As I wrap up work on an edited book on creativity and mental illness, I began musing on the general topic of “Is this worth studying?” I have adapted the beginning of the chapter, which responded to these questions, into a blog.
Should we study creativity and mental illness? Part of me is ready for this question with two quotes. One is from my favorite play, Tom Stoppard’s Arcadia. Spoken by an academic (whose first sentence addresses disparate research in mathematics, history, and English literature), some people find it depressing; I find it inspiring:
“It’s all trivial – your grouse, my hermit, Bernard’s Byron. Comparing what we’re looking for misses the point. It’s wanting to know that makes us matter… If the answers are in the back of the book I can wait, but what a drag. Better to struggle on knowing that failure is final.” (Stoppard, 1993, pp. 75-76).
The other quote is from one of my favorite musicals, 1776. As the members of the continental congress bandy about the idea of independence, there is a vote called about whether official debate can begin. The tie-breaking vote is left to Rhode Island’s Stephen Hopkins. He says:
“So it’s up to me, is it? Well, I tell y’, in all my years I never heard, seen nor smelled an issue that was so dangerous that it couldn’t be talked about. Hell yes, I’m for debatin’ anything — Rhode Island says Yea!” (Stone & Edwards, 1976, p. 38)

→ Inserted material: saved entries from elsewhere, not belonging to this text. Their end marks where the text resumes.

-- ==== Sys2Proof/Tests/Slice0.lean ====
section
/-! SUPPORT. The model's own tests: ill-formed terms that WellFormed refuses, words written out from the encoding
tables, one step of each command with the values of spec/95_test_vectors.md, and for every statement with hypotheses
a state and operands that meet them. -/

namespace Sys2Proof.Tests

open Sys2Proof.Machine

/-! ### WellFormed refuses what has no encoding (30_encoding.md R60) -/

theorem test_refuses_pos_128 : (Instr.wrfield 128 1 0).wellFormed = false := by decide
theorem test_refuses_width_8 : (Instr.wrfield 0 8 0).wellFormed = false := by decide
theorem test_refuses_value_256 : (Instr.wrfield 0 1 256).wellFormed = false := by decide
theorem test_refuses_len_16 : (Instr.clear 16).wellFormed = false := by decide
theorem test_refuses_zone_256 : (Instr.zone 256 0).wellFormed = false := by decide
theorem test_refuses_minutes_256 : (Instr.zone 0 256).wellFormed = false := by decide
theorem test_refuses_program_256 : (Instr.prog 256).wellFormed = false := by decide

/-! ### Decoding, each word written out field by field from 30_encoding.md R48-R54 -/

theorem test_decode_nop : decode 0b00000000000000000000000000000000#32 = .ok .nop := by decide
theorem test_decode_wrfield :
    decode (0b0001#4 ++ 0b00000#5 ++ 0b1110001#7 ++ 0b00000#5 ++ 0b111#3 ++ 0b01111111#8) =
      .ok (.wrfield 113 7 0x7F) := by decide
theorem test_decode_ldtpl_zone : decode (0b0010#4 ++ 0#27 ++ 0b0#1) = .ok (.ldtpl .zone) := by decide
theorem test_decode_ldtpl_prog : decode (0b0010#4 ++ 0#27 ++ 0b1#1) = .ok (.ldtpl .program) := by decide
theorem test_decode_clear : decode (0b0011#4 ++ 0#24 ++ 0b0010#4) = .ok (.clear 2) := by decide
theorem test_decode_xmit : decode (0b0100#4 ++ 0#27 ++ 0b1#1) = .ok (.xmit true) := by decide
theorem test_decode_zone : decode (0b0101#4 ++ 0#12 ++ 0b00011110#8 ++ 0b00001101#8) = .ok (.zone 13 30) := by decide
theorem test_decode_prog : decode (0b0110#4 ++ 0#20 ++ 0b00000011#8) = .ok (.prog 3) := by decide
/-- Bit 16 reserved in a ZONE word (95_test_vectors.md 2.1). -/
theorem test_decode_zone_reserved : decode 0x50010000#32 = .error (.reservedBitSet 5) := by decide
/-- OP 7 reserved (95_test_vectors.md 2.1). -/
theorem test_decode_op7 : decode 0x70000000#32 = .error (.reservedOpcode 7) := by decide
/-- `zone 13, 30` is 0x50001E0D (42_command_encoders.md R83). -/
theorem test_encode_zone : encode (.zone 13 30) = 0x50001E0D#32 := by decide
/-- `wrfield 6, 4, 0x5` is 0x10060405 (40_frame_builder.md R64). -/
theorem test_encode_wrfield : encode (.wrfield 6 4 5) = 0x10060405#32 := by decide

But another part of me believes in the WGASA factor. I have discussed this before (Kaufman, 2009), to recap… The WGASA factor is named after the (now sadly defunct) WGASA Bush Line at the Wild Animal Park in San Diego. Years ago, the park held a contest to name the monorail. After some fruitless discussion, one executive amended a memo to say WGASA. What did that mean? The official line is it stands for “World’s Greatest Animal Show Anywhere.” According to legend (which I hope is true), it stands for something much simpler: “Who Gives a S**t Anyway?”
So much of scholarship doesn’t pass the WGASA test (who actually cares?). It also doesn’t pass the WGASA corollary, which is that research should ideally lead to more positive outcomes than negative ones. We can’t all cure cancer, but ideally we aren’t teaching little cancer cells to reproduce more effectively.
Where does that leave the study of creativity and mental illness? To be continued in my next blog….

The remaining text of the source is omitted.